Выбрать главу

Лелевель стоял в стороне от активной политики, а судя по его тогдашним высказываниям, не придавал этим действиям большого значения. В конце 1853 года он отмечал: «Ворцель ожидает чего-то великого от войны и желает, уж не знаю, путем какого голосования, втянуть в Централизацию Хельтмана. А тот вовсе этого не хочет, хочет отдохнуть и вполне прав». Полгода спустя он добавлял: «Мы не хотим, мы не можем думать о Польше, наши союзники задушат польское восстание, если оно вспыхнет, но если они хотят иметь легион, чтобы он нам служил, то почему бы и нет!»
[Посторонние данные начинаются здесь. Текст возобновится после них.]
-- ==== Sys2Proof/Certificates/Slice0/Obligations.lean ====
section
/-! DEFINITION. The statements for the provers. Where a clause ranges over states, it ranges over every state, reached by a
run or not, unless a premise says otherwise. -/

section Statements
open Sys2Proof Sys2Proof.Machine

/-- A step takes the command at the front of the queue and is exec of it with the queue's rest; on an empty queue the
block idles (the model's choice, log entry 57). -/
def Obligations.StepRunsTheFrontCommand : Prop :=
  (∀ c q (s : State), step { s with pending := c :: q } = exec c { s with pending := q }) ∧
  (∀ s : State, s.pending = [] → step s = .next s)

/-- Clauses of R10, R81, R201, R401, R472, R473: what reset leaves. Every field of both register files reads its map's
reset value; memory lists nothing and the queue is empty. -/
def Obligations.ResetHoldsTheMapValues : Prop :=
  (∀ F i j, State.reset.ri F i j = F.rst i ∧ State.reset.rl F i j = F.rst i) ∧
  State.reset.pending = [] ∧ State.reset.lam.ddr = [] ∧ State.reset.lam.brd.nor = [] ∧ State.reset.canonical = true ∧
  (State.reset.ipdOn 0 = true ∧ ∀ n, 1 ≤ n → n ≤ 4 → State.reset.ipdOn n = false) ∧
  State.reset.rl L.TXN_WDOG_MS = 100 ∧ State.reset.rl L.PFW_CFG_DISC_US = 200 ∧ State.reset.rl L.DDR_CFG_SCRUB_H = 24 ∧
  State.reset.itu.txq.bkt.map (fun b => (b.rate, b.burst)) = [(4000, 65536), (160000, 262144), (1000000, 524288)] ∧
  State.reset.lam.bkt.map (fun b => (b.rate, b.burst)) = [(16000, 1048576), (1000000, 8388608), (2000000, 8388608)] ∧
  (∀ c, c < 4 → State.reset.ctxState .itu c = 0) ∧ (∀ q, q < 16 → (State.reset.ctx .itu q).latch = none)

/-- The opcode table gives its rows no bits: no word spells a command, and the state takes none from a word. -/
def Obligations.NoWordSpellsACommand : Prop :=
  (∀ n w, Sys2Proof.decodeTableWord n w = none) ∧ (∀ (s : State) n w, s.withFetchWord n w = s)

/-- R4: an access outside the authority of its issuer has no effect but on the privileged sticky counters; a read
returns zero. -/
def Obligations.AccessOutsideAuthorityHasNoEffect : Prop :=
  (∀ iss w f a (s : State), authLvl iss.auth < (if w then (if f = 0 then (ituBlock a).2.1 else f) else (ituBlock a).1) ∨
      (iss.auth = .partition ∧ ∃ p, ituOwnPart a = some p ∧ iss.part ≠ p) →
    Refused s .itu iss a w f (s.ituPriv iss a w)) ∧
  (∀ iss w f a (s : State), authLvl iss.auth < (if w = false ∧ 0x1200C0 ≤ a ∧ a ≤ 0x1200C8 then 3 else if w = true ∧ f ≠ 0 then f else 2) →
    Refused s .lam iss a w f (s.lamPriv iss.auth a w)) ∧
  (∀ iss a w (s : State), ∃ r, s.ituPriv iss a w = { s with itu := { s.itu with regs := r } } ∧
    ∀ k, k ∉ [I.PRIV_CNT_PART, I.PRIV_CNT_TRAY, I.PRIV_CNT_FLEET, I.PRIV_LAST_ADDR, I.PRIV_LAST_PART, I.PRIV_LAST_LEVEL,
      I.PRIV_LAST_WRITE].map (fun F => F.key 0 0) → Sparse.get 0 r k = Sparse.get 0 s.itu.regs k) ∧
  (∀ au a w (s : State), ∃ r, s.lamPriv au a w = { s with lam := { s.lam with regs := r } } ∧
    ∀ k, k ∉ [L.PRIV_CNT_TRAY, L.PRIV_CNT_FLEET, L.PRIV_LAST_ADDR, L.PRIV_LAST_LEVEL, L.PRIV_LAST_WRITE].map (fun F => F.key 0 0) →
      Sparse.get 0 r k = Sparse.get 0 s.lam.regs k) ∧
  (∀ sd iss a (s t : State), Refused s sd iss (a / 4 * 4) false 0 t → exec (.registerRead sd iss a) s = .next { t with rdata := [0] }) ∧
  (∀ iss v (s t : State), Refused s .lam iss L.CMDQ_TAIL.addr true (s.wordAuth .lam L.CMDQ_TAIL.addr) t →
    exec (.cmdqTailWrite iss v) s = .next t) ∧
  (∀ iss (s t : State), Refused s .itu iss I.SMP_RD_LO.addr false 0 t → exec (.smpRdLoRead iss) s = .next { t with rdata := [0] }) ∧
  (∀ iss (s t : State), Refused s .itu iss I.VIS_RD_DATA0.addr false 0 t →
    exec (.visRdData0Read iss) s = .next { t with rdata := [0] }) ∧
  (∀ sd iss n (s t : State), Refused s sd iss (slotAddr sd n) false 0 t →
    exec (.slotDataLoRead sd iss n) s = .next { t with rdata := [0] }) ∧
  (∀ sd iss a d b (s t : State), (sd = .itu → digOwn (a / 4 * 4) = false) →
    Refused s sd iss (a / 4 * 4) true (s.wordAuth sd (a / 4 * 4)) t → exec (.registerWrite sd iss a d b) s = .next t) ∧
  (∀ iss (s : State), iss.auth = .partition → iss.part ≠ s.ri I.DIG_CFG_PART → s.ri I.PART_STAT_CUFF iss.part = 0 →
    (∀ v, exec (.digStepWrite iss v) s = .next (s.ituPriv iss I.DIG_STEP.addr true)) ∧
    exec (.digUnstableWrite iss) s = .next (s.ituPriv iss I.DIG_UNSTABLE.addr true)) ∧
  (∀ iss v b w p (s t : State) c a f, (c, a, f) ∈ ([
      (.ituPdCtlWrite iss v, I.ITU_PD_CTL_ON.addr, 2), (.ituFnEnWrite iss v, I.ITU_FN_EN_COUNTERS.addr, 2),
      (.smpCtlClear iss, I.SMP_CTL_CLEAR.addr, 0), (.smpCtlRunWrite iss b, I.SMP_CTL_RUN.addr, 0),
      (.counterSelectWrite iss (p % 4096) v, 0x1000 + 4 * (p % 4096), 0),
      (.visCtlTrig iss v, I.VIS_CTL_TRIG.addr, 0), (.visCtlRelease iss, I.VIS_CTL_RELEASE.addr, 0),
      (.rowCtlTrig iss v, I.ROW_CTL_TRIG.addr, 0), (.partCtlReset iss v, I.PART_CTL_RESET.addr, 0),
      (.trcPctlFlush iss p, I.TRC_PCTL_FLUSH.addr + 0x20 * p, 0), (.trcPctlEnWrite iss p b, I.TRC_PCTL_EN.addr + 0x20 * p, 0),
      (.trcMarkWrite iss p v, I.TRC_MARK.addr + 0x20 * p, 1),
      (.partCtlAdvAll iss, I.PART_CTL_ADV_ALL.addr, 0), (.ilnkCtlRetrain iss, I.ILNK_CTL_RETRAIN.addr, 0),
      (.digCtlAbort iss, I.DIG_CTL_ABORT.addr, 0),
      (.gntCtlAbort iss w, I.GNT_CTL_ABORT.addr, 0), (.ldgCtlFreeze iss b, I.LDG_CTL_FREEZE.addr, 0),
      (.timeCtlEnableWrite .itu iss b, I.ITIME_CTL_ENABLE.addr, 0), (.timeCtlRearm .itu iss, I.ITIME_CTL_REARM.addr, 3),
      (.timeIncrHiWrite .itu iss v, I.ITIME_INCR_HI.addr, 0), (.stcCtlStop .itu iss v, I.STC_CTL_STOP.addr, 0),
      (.slotDataHiWrite .itu iss p v, slotAddr .itu p + 4, 0), (.crcSelWrite .itu iss p v, crcAddr .itu I.CRC_SEL L.CRC_SEL p, 0),
      (.crcDataWrite .itu iss p v v, crcAddr .itu I.CRC_DATA L.CRC_DATA p, 0)] : List (Instr × Nat × Nat)) →
    Refused s .itu iss a true f t → exec c s = .next t) ∧
  (∀ iss v b p x y (s t : State) c a f, (c, a, f) ∈ ([
      (.timeCtlEnableWrite .lam iss b, L.TIME_CTL_ENABLE.addr, 0), (.timeCtlRearm .lam iss, L.TIME_CTL_REARM.addr, 3),
      (.timeIncrHiWrite .lam iss v, L.TIME_INCR_HI.addr, 0), (.mainsCtlEnableWrite iss b, L.MAINS_CTL_ENABLE.addr, 3),
      (.trkSnapCmdWrite iss v, L.TRK_SNAP_CMD.addr, 0), (.lnkCtlRetrain iss p, L.LNK_CTL_RETRAIN.addr + 0x1000 * p, 0),
      (.lnkCtlEnableWrite iss p b, L.LNK_CTL_ENABLE.addr + 0x1000 * p, 0), (.fstResumeWrite iss v, L.FST_RESUME_SLOT.addr, 3),
      (.fstCtlQuartersWrite iss v, L.FST_CTL_QUARTERS.addr, 3), (.stcCtlStop .lam iss v, L.STC_CTL_STOP.addr, 0),
      (.stcCtlEnableWrite iss b, L.STC_CTL_ENABLE.addr, 3), (.slotDataHiWrite .lam iss p v, slotAddr .lam p + 4, 0),
      (.crcSelWrite .lam iss p v, crcAddr .lam I.CRC_SEL L.CRC_SEL p, 0),
      (.crcDataWrite .lam iss p v v, crcAddr .lam I.CRC_DATA L.CRC_DATA p, 0),
      (.cmpCtlEnableWrite iss b, L.CMP_CTL_ENABLE.addr, 0), (.cmpRingFlush iss p, L.CMP_RING_FLUSH.addr + 0x40 * p, 0),
      (.cmpRingAbort iss p, L.CMP_RING_ABORT.addr + 0x40 * p, 0), (.recCtlEnableWrite iss b, L.REC_CTL_ENABLE.addr, 0),
      (.recCtlFlush iss, L.REC_CTL_FLUSH.addr, 0), (.pdCtlWrite iss v, L.PD_CTL.addr, 0),
      (.ddrCtlEnable iss b, L.DDR_CTL_ENABLE.addr, 0), (.lamPosWrite iss p x y, L.LAM_POS_ROW.addr, 0),
      (.lamBootCmdRun iss, L.LAM_BOOT_CMD_RUN.addr, 0), (.keyProgGo iss p, L.KEY_PROG_GO.addr, 0),
      (.keyRevokeWrite iss v, L.KEY_REVOKE.addr, 3)] : List (Instr × Nat × Nat)) →
    Refused s .lam iss a true f t → exec c s = .next t)

/-- Clauses of R83, R148, R452: what an access with authority meets: the Cuff, a domain that is off, or passage
without a trace. A Lamulo access to a domain that is off reads zero, writes nothing and is counted; a command of such
a domain is refused with DOMAIN_OFF. -/
def Obligations.AccessToADomainThatIsOff : Prop :=
  (∀ iss w f a (s : State), (if w = false ∧ 0x1200C0 ≤ a ∧ a ≤ 0x1200C8 then 3 else if w = true ∧ f ≠ 0 then f else 2) ≤ authLvl iss.auth →
    (s.pdOn (lamDomain a) = false → Refused s .lam iss a w f (s.il L.PD_CNT_OFF_ACCESS)) ∧
    (s.pdOn (lamDomain a) = true → Allowed s .lam iss a w f)) ∧
  (∀ iss a (s : State), 2 ≤ authLvl iss.auth → (0x1200C0 ≤ a / 4 * 4 → a / 4 * 4 ≤ 0x1200C8 → iss.auth = .fleet) →
    s.pdOn (lamDomain (a / 4 * 4)) = false →
    exec (.registerRead .lam iss a) s = .next { s.il L.PD_CNT_OFF_ACCESS with rdata := [0] }) ∧
  (∀ iss a d b (s : State), s.wordAuth .lam (a / 4 * 4) ≤ authLvl iss.auth → 2 ≤ authLvl iss.auth → s.pdOn (lamDomain (a / 4 * 4)) = false →
    exec (.registerWrite .lam iss a d b) s = .next (s.il L.PD_CNT_OFF_ACCESS)) ∧
  (∀ h (s : State), s.pdOn 2 = false →
    (∀ off n, exec (.recRead h off n) s = .next (s.lamReply { h with opcode := 0x50 } { status := St.domainOff })) ∧
    (∀ b, exec (.recFreeze h b) s = .next (s.lamReply { h with opcode := 0x51 } { status := St.domainOff })) ∧
    exec (.recFlush h) s = .next (s.lamReply { h with opcode := 0x52 } { status := St.domainOff }) ∧
    exec (.recClear h) s = .next (s.lamReply { h with opcode := 0x53 } { status := St.domainOff }) ∧
    ∀ b t, exec (.recNote h b t) s = .next (s.lamReply { h with opcode := 0x54 } { status := St.domainOff })) ∧
  (∀ h (s : State), s.role = 0 → s.pdOn 15 = false →
    (∀ w, exec (.barRef h w) s = .next (s.lamReply { h with opcode := 0x28 } { status := St.domainOff })) ∧
    ∀ w, exec (.qref h w) s = .next (s.lamReply { h with opcode := 0x29 } { status := St.domainOff })) ∧
  (∀ h (s : State), s.forestOn = false →
    (∀ i b n, exec (.forestLoad h i b n) s = .next (s.lamReply { h with opcode := 0x30 } { status := St.domainOff })) ∧
    (h.inTxn = true → ∀ i, exec (.forestUnload h i) s = .next (s.lamReply { h with opcode := 0x31 } { status := St.domainOff })) ∧
    (h.inTxn = true → ∀ i, exec (.bankSwap h 0 i) s = .next (s.lamReply { h with opcode := 4 } { status := St.domainOff }))) ∧
  (∀ iss w f a (s : State), (if w then (if f = 0 then (ituBlock a).2.1 else f) else (ituBlock a).1) ≤ authLvl iss.auth →
    ituOwnPart a = none → (iss.path = .host → s.ri I.PART_STAT_CUFF iss.part ≠ 1) →
    (s.ipdOn (ituBlock a).2.2 = false → Refused s .itu iss a w f (s.wi I.ITU_FAULT_PD_OFF_ACCESS 1)) ∧
    (s.ipdOn (ituBlock a).2.2 = true → Allowed s .itu iss a w f)) ∧
  (∀ iss w f a (s : State), (if w then (if f = 0 then (ituBlock a).2.1 else f) else (ituBlock a).1) ≤ authLvl iss.auth →
    ituOwnPart a = none → iss.path = .host → s.ri I.PART_STAT_CUFF iss.part = 1 →
    Refused s .itu iss a w f ((s.ituPriv iss a w).ii I.CUFF_CNT_REG 1 iss.part))
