-- ==== Sys2Proof/Laws/FrDdr.lean ====
section
/-! SUPPORT. What each operation of Machine/Ddr.lean can change, in the form of Laws/Frame.lean. -/

set_option linter.unusedTactic false
set_option linter.unreachableTactic false

namespace Sys2Proof.Machine

variable {fp : Parts} {s0 s1 : State}

theorem fr_ddrPut (a : Nat) (bs : List Nat) (fpl : fp.lam = true) (fpd : fp.ddr = true) (hfr : Fr fp s0 s1) :
    Fr fp s0 (s1.ddrPut a bs) := by
  unfold State.ddrPut
  refine Fr.lamAll fpl ?_ _ id (.inr ⟨fpd, Memory.wf_write _ _ _⟩) (.inl rfl) id (.inl rfl) List.prefix_rfl
  exact fr_il _ _ _ _ fpl (fr_foldl _ hfr fun _ _ h => fr_il _ _ _ _ fpl h)

end Sys2Proof.Machine
end

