-- ==== Sys2Proof/Laws/FrOwnPkt.lean ====
section
/-! SUPPORT. What each operation of Machine/OwnPkt.lean can change, in the form of Laws/Frame.lean. -/

set_option linter.unusedTactic false
set_option linter.unreachableTactic false

namespace Sys2Proof.Machine

variable {fp : Parts} {s0 s1 : State}

theorem fr_signPkt (p : Pkt) (hfr : Fr fp s0 s1) : Fr fp s0 (State.signPkt s1 p).1 := by
  delta State.signPkt
  repeat' first
    | with_reducible apply fr_free
    | (with_reducible refine fr_mk (by with_reducible assumption) ?_ ?_) <;> first | exact .inl rfl | exact .inr ⟨by assumption, rfl⟩ | exact .inr ⟨by assumption, rfl, rfl, rfl, rfl, rfl, rfl⟩
    | split

theorem fr_ownPkt (op : ℕ) (amode : ℕ) (target : ℕ) (noReply : Bool) (params : List ℕ) (txn : optParam (Option ℕ) none) (fpl : fp.lam = true) (hfr : Fr fp s0 s1) : Fr fp s0 (State.ownPkt s1 op amode target noReply params txn).1 := by
  delta State.ownPkt
  repeat' first
    | with_reducible apply fr_signPkt
    | (with_reducible refine fr_mk (by with_reducible assumption) ?_ ?_) <;> first | exact .inl rfl | exact .inr ⟨by assumption, rfl⟩ | exact .inr ⟨by assumption, rfl, rfl, rfl, rfl, rfl, rfl⟩

theorem fr_cmdDown (d : Dst) (op : ℕ) (amode : ℕ) (target : ℕ) (params : List ℕ) (txn : optParam (Option ℕ) none) (fpl : fp.lam = true) (hfr : Fr fp s0 s1) : Fr fp s0 (State.cmdDown s1 d op amode target params txn) := by
  delta State.cmdDown
  repeat' first
    | with_reducible assumption
    | with_reducible apply fr_ownPkt
    | with_reducible apply fr_send

end Sys2Proof.Machine
end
Крымская война не привела к прямой постановке польского вопроса, однако она существенным образом повлияла на его дальнейшее развитие. Военное поражение России поколебало господствующий в ней деспотический строй, ускорило необходимые, созревающие реформы, открыло новые перспективы для революционного движения и в России и в Польше.

Война была еще в разгаре, когда Лелевель в своей келье увидел как бы первого предвестника приближающихся новых времен. К нему обратился из Лондона Александр Герцен, русский эмигрант и знаменитый писатель, сообщивший о своих планах развертывания за границей вольной русской прессы. Герцен ссылался на традицию декабристов и старой польско-русской революционной дружбы. Мы знаем, как дорога была эта идея Лелевелю. Он вспомнил свои старые воззвания к русским и собрание в честь декабристов с участием Бакунина. Он ответил Герцену ясным изложением своих политических убеждений. «Запад, каков он теперь, и не думает о восстановлении Польши, он даже враждебен этому… Польша не может подняться, опираясь только на свои собственные силы, на свой национальный принцип. Только революции могут послужить удобным для этого моментом. Тогда вам, русские братья, надлежит соединиться с нами в общем деле, равно как и нам надлежит восстать, когда вы развернете знамя свободы». Этими словами Лелевель заявлял о своей моральной поддержке начатого Герценом дела пробуждения в России революционного духа. Издаваемый Герценом «Колокол» горячо и искренне выступил в защиту польского дела.

Следующим симптомом приближающихся перемен была, уже после окончания войны, амнистия, объявленная новым царем, Александром II. Большинство эмиграции отказалось воспользоваться этой милостью, оно не желало признать господство захватчика и этой ценой открыть себе путь к возвращению на родину. Такова была позиция и Лелевеля. Когда к нему обратились за советом, как сформулировать протест против амнистии, он ответил, что преступление совершили не поляки, а царь: «Он должен искать и добиваться амнистии… А мы в нашем положении отвергаем примирение». Два года спустя к нему обратился поэт Винцентий Поль с вопросом, не согласился ли бы он начать хлопоты о разрешении приехать в Галицию. Лелевель отказался и на этот раз. «Жить между своими, провести на родной земле, среди благожелательных семейств соотечественников остаток своих дней, есть несомненно одно из самых моих горячих желаний. Но, пройдя разные пути, я не могу думать об изменении моего положения, я должен считаться с тем, чтобы когда-нибудь не сказали: ради своего интереса, ради удовлетворения своего сердца он поступил вопреки себе, отрекся от себя».

Однако на родину возвращались разные люди, среди них уезжал в Краков генерал Ян Скшинецкий. Этот бывший главнокомандующий ноябрьского восстания служил позднее в бельгийской армии и жил в Брюсселе, недалеко от Лелевеля. В течение почти 20 лет они никогда не встречались: Лелевель считал Скшинецкого одним из виновников гибели восстания, Скшинецкий, консерватор и католик, не хотел иметь ничего общего с польским революционером. Подчеркнуто избегая контактов, они, однако, оба внимательно наблюдали друг за другом. Лелевель в своих письмах вел постоянную хронику действий Скшинецкого, а этот последний, наверное, был не хуже информирован о делах Лелевеля. Кроме того, вошло в обычай, что назойливых соотечественников, выпрашивающих помощь, Скшинецкий посылал к Лелевелю, а Лелевель — к Скшинецкому.